When they returned that afternoon, temperatures had warmed into the low 50s and it was windy.

"Not ideal weather for hunting, since the deer normally bed down at those types of conditions," Venhaus said. "I sat in the same stand for several more hours without seeing one deer. The hopes of getting one were diminishing by the minute. It was getting close to 5 p.m. and the sun was beginning to set, so I figured the hunt was lost."

Venhaus decided to leave the stand and get a head start back to his four-wheeler. As he began unloading his shotgun, he spotted a doe out of the corner of his eye. But the doe spotted Venhaus and ran. Then his luck changed.

"I looked a little closer at the spot where I first spotted the doe and I could make out the antlers of another deer bedded in the brush," he said. "I couldn't see the entire body, but the rack alone made me realize that he was big."

The deer was about 50 yards away and Venhaus slowly loaded a shell into his shotgun, trying not to make too much noise.

"When the chamber closed, it startled the deer and he got up," he said. "I aimed as quickly as possible, but when I went to pull the trigger, wouldn't you know it, the safety was still on. I quickly aimed a second time and slowly pulled the trigger."

The shot knocked the deer down but didn't kill it. Venhaus could hear the animal moving around in the brush, trying to get back up. He loaded another shell and waited to see if the deer would get up. When it did, he fired a second, lethal, shot.

"Who knows how long the two deer were there," Venhaus said. "I guess when I ejected the shells, the doe heard it and took off running. I thought the buck was going to get up and take off, too, but he didn't. He just laid there. I was lucky to get a shot off."

Venhaus waited in his stand for a little bit before getting down. His brothers heard the shooting and came over to see if he had gotten anything.

"All three of us walked over to the brushy area where I shot and saw the full body and rack for the first time," Venhaus remembered. "It was a lot bigger than I expected."

Venhaus knew the buck was big, but he hadn't realized exactly how big.

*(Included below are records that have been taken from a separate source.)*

-- ==== Sys2Proof/Machine/Core.lean ====
section
/-! DEFINITION. The machine as the host runs it. -/

def Sys2Proof.core : Host.Core := { State := Sys2Proof.Machine.State, Fault := Sys2Proof.Machine.Fault, Refusal := Sys2Proof.Machine.Refusal, step := Sys2Proof.Machine.step, reset := Sys2Proof.Machine.State.reset }
end

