/-- ILLEGAL, BKPT, the unimplemented A-line and F-line words, and TRAP when it is not traced, take their exceptions in
every mode: the first four stack their own address, TRAP the next one (48 R402, R405, R406, R410, R411). So does MOVEC
in supervisor mode with a code that names no register (10_state R46). -/
def Obligations.ExceptionInstructions : Prop :=
  ∀ s : State,
    (let own (i : Instr) (u : State) (vec : BitVec 8) : Prop :=
       CanEnter s vec 8 → Takes i s u vec 0 s.pc 8 (fun _ => True)
     own .illegal s 4 ∧ (∀ v, own (.bkpt v) { s with outputs := s.outputs ++ [.breakpointAck] } 4)
     ∧ (∀ w, own (.aline w) s 10) ∧ (∀ w, own (.fline w) s 11)
     ∧ (∀ (rn : GReg) (code : BitVec 12), s.super = true →
        (∀ c ∈ [0x000, 0x001, 0x002, 0x003, 0x004, 0x005, 0x006, 0x007, 0x800, 0x801, 0x803, 0x804, 0x805, 0x806, 0x807],
          code.toNat ≠ c) → own (.movecFrom rn code) s 4 ∧ own (.movecTo rn code) s 4)
     ∧ ∀ n : BitVec 4, s.traceFlow = false → CanEnter s (32 + n.setWidth 8) 8 →
        Takes (.trap n) s s (32 + n.setWidth 8) 0 (nextPc (.trap n) s) 8 (fun _ => True))

/-- A floating-point word that is no legal instruction is an F-line word; a legal one, fetched whole or as far as the fetch of
any instruction goes (log 19), is unimplemented:
format $4 with the address after it, the address of its memory operand, zero without one, and its own address (48 R412,
60_exceptions R545; the register an operand address moves, log 19). When the vector of one without a memory operand cannot
be read, the access error has CU set, the PC past the instruction and a zero operand address: the model's choice (DESIGN
CHOICE, log 43), since R535 calls it an ordinary access error and R523 and R545 give CU for writebacks that fail. A command
or condition word that cannot be fetched is an access error first (60_exceptions R531, R548). Which words are legal is the
implementation's (92 D10, log 18). -/
def Obligations.FloatingPointWords : Prop :=
  ∀ (s : State) (w : BitVec 9),
    (let ws := (fetchWords s s.pc maxWords).1
     let own : Nat := if w.toNat / 64 < 2 then 2 else 1
     let line : Prop := CanEnter s 11 8 → Takes (.fpLine w) s s 11 0 s.pc 8 (fun _ => True)
     (6 ≤ w.toNat / 64 → line)
     ∧ (w.toNat / 64 < 6 → own ≤ ws.length →
        match Config.fpLegal ws with
        | none => line
        | some sh => sh.bytes ≤ 2 * ws.length ∨ (fetchWords s s.pc maxWords).2 = none →
          (let unimplemented (s1 : State) (a : Long) : Prop := CanEnter s1 11 16 →
             Takes (.fpLine w) s s1 11 4 (s.pc + BitVec.ofNat 32 sh.bytes) 16 (fun t =>
               peek t 5 .long (t.sp + 8) = a ∧ peek t 5 .long (t.sp + 12) = s.pc)
           (sh.memory = none → unimplemented s 0
             ∧ (Writable s 5 (frameAt s 16) 16 → readFaults s false 5 (vectorAddress s 11) 4 = true → CanEnter s 2 60 →
               Takes (.fpLine w) s s 2 7 (s.pc + BitVec.ofNat 32 sh.bytes) 60 (fun t =>
                 peek t 5 .long (t.sp + 0x14) = vectorAddress s 11 ∧ peek t 5 .long (t.sp + 8) = 0
                 ∧ (peek t 5 .word (t.sp + 0xC)).getLsbD 14 = true)))
           ∧ ∀ n, sh.memory = some n →
             (∀ ea a s1, fpOperand w ws = .ok ea → eaAddress n (own - 1) ea s = .ok a s1 → unimplemented s1 a)
             ∧ (let r : Reg := w.extractLsb' 0 3
                let mode : BitVec 3 := w.extractLsb' 3 3
                (mode = 2 → fpOperand w ws = .ok (.ind r)) ∧ (mode = 3 → fpOperand w ws = .ok (.postInc r))
                ∧ (mode = 4 → fpOperand w ws = .ok (.preDec r)))))
     ∧ ∀ a, w.toNat / 64 < 6 → ws.length < own → (fetchWords s s.pc maxWords).2 = some (.fault a) → CanEnter s 2 60 →
        Takes (.fpLine w) s s 2 7 s.pc 60 (fun t => peek t 5 .long (t.sp + 0x14) = a))

/-- TRAPcc, TRAPV and CHK, not traced: the trap when the condition, V or the bounds say so, else the next instruction
(48 R403, R407, R408). CHK leaves Z, V and C free, and N without a trap (93 U3). -/
def Obligations.ConditionalTraps : Prop :=
  ∀ s : State, s.traceFlow = false →
    (let trapsIf (i : Instr) (b : Bool) : Prop := if b then Traps i s s 7 else exec i s = .next (past i s s)
     let checks (i : Instr) (s1 : State) (negative above : Bool) : Prop :=
       ∃ f n, f.x = s.ccr.x ∧ (negative = true → f.n = true) ∧ (negative = false → above = true → f.n = false)
         ∧ (let u := (withDraws n s1).setCcr f
            if negative || above then Traps i s u 6 else exec i s = .next (past i s u))
     (∀ c op, trapsIf (.trapcc c op) (condHolds c s.ccr)) ∧ trapsIf .trapv s.ccr.v
     ∧ (∀ (dn : Reg) (ea : Ea) (s1 : State) (v : Word), readEa .word 0 ea s = .ok v s1 →
        Kept s s1 (steppedRegs ea) []
        ∧ checks (.chkW dn ea) s1 (decide ((lowPart .word (s.dreg dn)).toInt < 0))
            (decide (v.toInt < (lowPart .word (s.dreg dn)).toInt)))
     ∧ ∀ (dn : Reg) (ea : Ea) (s1 : State) (v : Long), readEa .long 0 ea s = .ok v s1 →
        Kept s s1 (steppedRegs ea) []
        ∧ checks (.chkL dn ea) s1 (decide ((s.dreg dn).toInt < 0)) (decide (v.toInt < (s.dreg dn).toInt)))

/-- A division by zero, not traced, traps with C clear, N, Z and V free and the registers unchanged (41 R256,
60_exceptions R541); the 64-bit forms with one register are refused (93 U11). -/
def Obligations.ZeroDivide : Prop :=
  ∀ s : State, s.traceFlow = false →
    (let zero (i : Instr) (s1 : State) : Prop :=
       ∃ f n, f.x = s.ccr.x ∧ f.c = false ∧ Traps i s ((withDraws n s1).setCcr f) 5
     (∀ (dn : Reg) (ea : Ea) (s1 : State), readEa .word 0 ea s = .ok (0 : Word) s1 →
        zero (.divuW dn ea) s1 ∧ zero (.divsW dn ea) s1)
     ∧ (∀ (dq dr : Reg) (wide : Bool) (ea : Ea) (s1 : State), (wide = true → dq ≠ dr) →
        readEa .long 1 ea s = .ok (0 : Long) s1 → zero (.divuL dq dr wide ea) s1 ∧ zero (.divsL dq dr wide ea) s1)
     ∧ ∀ (d : Reg) (ea : Ea), exec (.divuL d d true ea) s = .refused .mulDivSameRegister
        ∧ exec (.divsL d d true ea) s = .refused .mulDivSameRegister)

/-- The privileged instructions in user mode take the privilege violation: vector 8, format $0, their own address as PC,
and nothing else changed (48 R380, 60_exceptions R546). -/
def Obligations.PrivilegeViolation : Prop :=
  ∀ s : State, s.super = false → CanEnter s 8 8 →
    (let traps (i : Instr) : Prop := Takes i s s 8 0 s.pc 8 (fun _ => True)
     (∀ v, traps (.andiSr v) ∧ traps (.oriSr v) ∧ traps (.eoriSr v) ∧ traps (.stop v))
     ∧ (∀ ea, traps (.moveFromSr ea) ∧ traps (.moveToSr ea)) ∧ (∀ an, traps (.moveToUsp an) ∧ traps (.moveFromUsp an))
     ∧ (∀ rn code, traps (.movecFrom rn code) ∧ traps (.movecTo rn code)) ∧ (∀ sz m rn ea, traps (.moves sz m rn ea))
     ∧ traps .reset ∧ traps .rte ∧ ∀ sel scope an, traps (.cinv sel scope an) ∧ traps (.cpush sel scope an))

namespace Sys2Proof.Claim

/-- The address error for an odd target: vector 3, format $2, the instruction's own address as PC, the target without
bit 0 (60_exceptions R536). -/
def OddTarget (i : Instr) (s u : State) (t : Long) : Prop :=
  CanEnter u 3 12 → Takes i s u 3 2 s.pc 12 fun w => peek w 5 .long (w.sp + 8) = t &&& 0xFFFFFFFE

/-- The special status word of an access error without a continuation: the access was a read or a write of a size and
transfer mode, not locked (60_exceptions R520). -/
def StatusWord (v : Word) (read : Bool) (size : BitVec 2) (tm : BitVec 3) : Prop :=
  v.getLsbD 14 = false ∧ v.getLsbD 13 = false ∧ v.getLsbD 12 = false ∧ v.getLsbD 9 = false ∧ v.getLsbD 8 = read
    ∧ (v.extractLsb' 5 2 : BitVec 2) = size ∧ (v.extractLsb' 3 2 : BitVec 2) = 0 ∧ (v.extractLsb' 0 3 : BitVec 3) = tm

/-- An instruction whose operand cannot be read is abandoned: an access error with its own address as PC, the address that
failed and no valid slot (60_exceptions R519, R520); with the registers as they were, which is the spec's default (92 D20;
DESIGN CHOICE, log 11). -/
def ReadFaults (i : Instr) (sz : Size) (own : Nat) (ea : Ea) : Prop :=
  ∀ (s s1 : State) (a : Long), operand sz own ea s = .ok (.mem a) s1 →
    readFaults s1 false s.dataFc a sz.bytes = true → CanEnter s 2 60 →
    Takes i s s 2 7 s.pc 60 fun t =>
      peek t 5 .long (t.sp + 0x14) = a ∧ StatusWord (peek t 5 .word (t.sp + 0xC)) true (ssize sz) s.dataFc
        ∧ (∀ o ∈ [0xE, 0x10, 0x12], (peek t 5 .word (t.sp + o)).getLsbD 7 = false)

/-- Writeback slot 3, 2 or 1 is valid and holds the write of `v` at `a` in the data space `fc`: its size and transfer
mode, its address, and its data in the low bits, or in slot 1 each byte in the lane of its address (60_exceptions R525,
R527 to R529). The bits outside the operand are not given. -/
def SlotHolds (t : State) (fc : BitVec 3) (i : Nat) (sz : Size) (a : Long) (v : BitVec sz.bits) : Prop :=
  let at' (status addr : Long) : Prop := peek t 5 .long (t.sp + addr) = a
    ∧ peek t 5 .word (t.sp + status) = 0x80 ||| ((ssize sz).setWidth 16 <<< 5) ||| fc.setWidth 16
  match i with
  | 3 => at' 0xE 0x18 ∧ (peek t 5 .long (t.sp + 0x1C)).setWidth sz.bits = v
  | 2 => at' 0x10 0x20 ∧ (peek t 5 .long (t.sp + 0x24)).setWidth sz.bits = v
  | _ => at' 0x12 0x28 ∧ ∀ k < sz.bytes,
      ((peek t 5 .long (t.sp + 0x2C)).extractLsb' (24 - 8 * ((a.toNat + k) % 4)) 8 : Byte)
        = v.extractLsb' (8 * (sz.bytes - 1 - k)) 8

/-- Writeback slot 3, 2 or 1 is not valid. -/
def SlotFree (t : State) (i : Nat) : Prop :=
  (peek t 5 .word (t.sp + match i with
    | 3 => 0xE
    | 2 => 0x10
    | _ => 0x12)).getLsbD 7 = false

/-- An instruction whose last act is a write that fails is complete but for the write, which the frame holds in one of
the three writeback slots, the other two not valid (60_exceptions R519, R525 to R529; 93 U18). That the rest is done and
the PC is the next one is the spec's default (92 D15, D20; DESIGN CHOICE, log 11), which slot it is is free (log 15).
`u`: everything else done. -/
def WriteFaults (i : Instr) (sz : Size) (ea : Ea) (v : State → BitVec sz.bits) (u : State → State → State) : Prop :=
  ∀ (s s1 : State) (a : Long), s.traceAll = false → operand sz 0 ea s = .ok (.mem a) s1 →
    writeFaults s1 s.dataFc a sz.bytes = true → CanEnter s1 2 60 →
    Takes i s (u s s1) 2 7 (nextPc i s) 60 fun t =>
      peek t 5 .long (t.sp + 0x14) = a ∧ StatusWord (peek t 5 .word (t.sp + 0xC)) false (ssize sz) s.dataFc
        ∧ ∃ j k l, [j, k, l].Perm [1, 2, 3] ∧ SlotHolds t s.dataFc j sz a (v s) ∧ SlotFree t k ∧ SlotFree t l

"The first time I saw the entire rack was when my brothers and I walked up," he said. "My brother, Adam, kept saying, 'Holy (expletive), that is one big damn deer.' It was pretty funny after he said it several times. He started counting the points right away too."

And there were plenty of points to count -- 29 to be exact. The incredible buck sported 17 abnormal points on its 6x6 frame, 42 5/8 inches of extra bone. The mass was pretty incredible too, with each base measuring 6 2/8 inches The buck's final net score was a whopping 224 6/8 inches, good enough for second place in the biggest non-typical gun kill category at the 2008 Illinois Deer & Turkey Classic held in Bloomington in February. The only buck bigger was Marty Sharp's 238 7/8 inch behemoth from Knox County.

Venhaus said he would never forget the moments he shared with his brothers when they walked up to the huge buck.

The buck's final net score was a whopping 224 6/8 inches, good enough for second place in the non-typical gun kill category at the Illinois Deer &Turkey Classic.

"My brothers were so excited for me, I couldn't believe their eyes," he said. "I was soaking up the joy and excitement as well, but I would rather have seen one of my brothers shoot the deer than me. I'm not as avid a hunter as they are."

Although sharing the experience with his brothers was unforgettable, only one thing would have made it better.

"The number one thing I wish I could change would have been for my dad to have been there to see it," he said. "He's the one who taught my brothers and me everything we know about hunting and firearms safety. He's the one who got us started hunting 16 years ago. He always wanted to see us boys shoot a big deer and he would actually pass on bucks hoping they would walk past his boys' stands. He always wanted to see his boys achieve first, then everything else took second course. If it weren't for him, I would have never hunted and never had the opportunity to shoot the buck. He was a great man and I miss him. I hope I can fill half the shoes as my father throughout my life."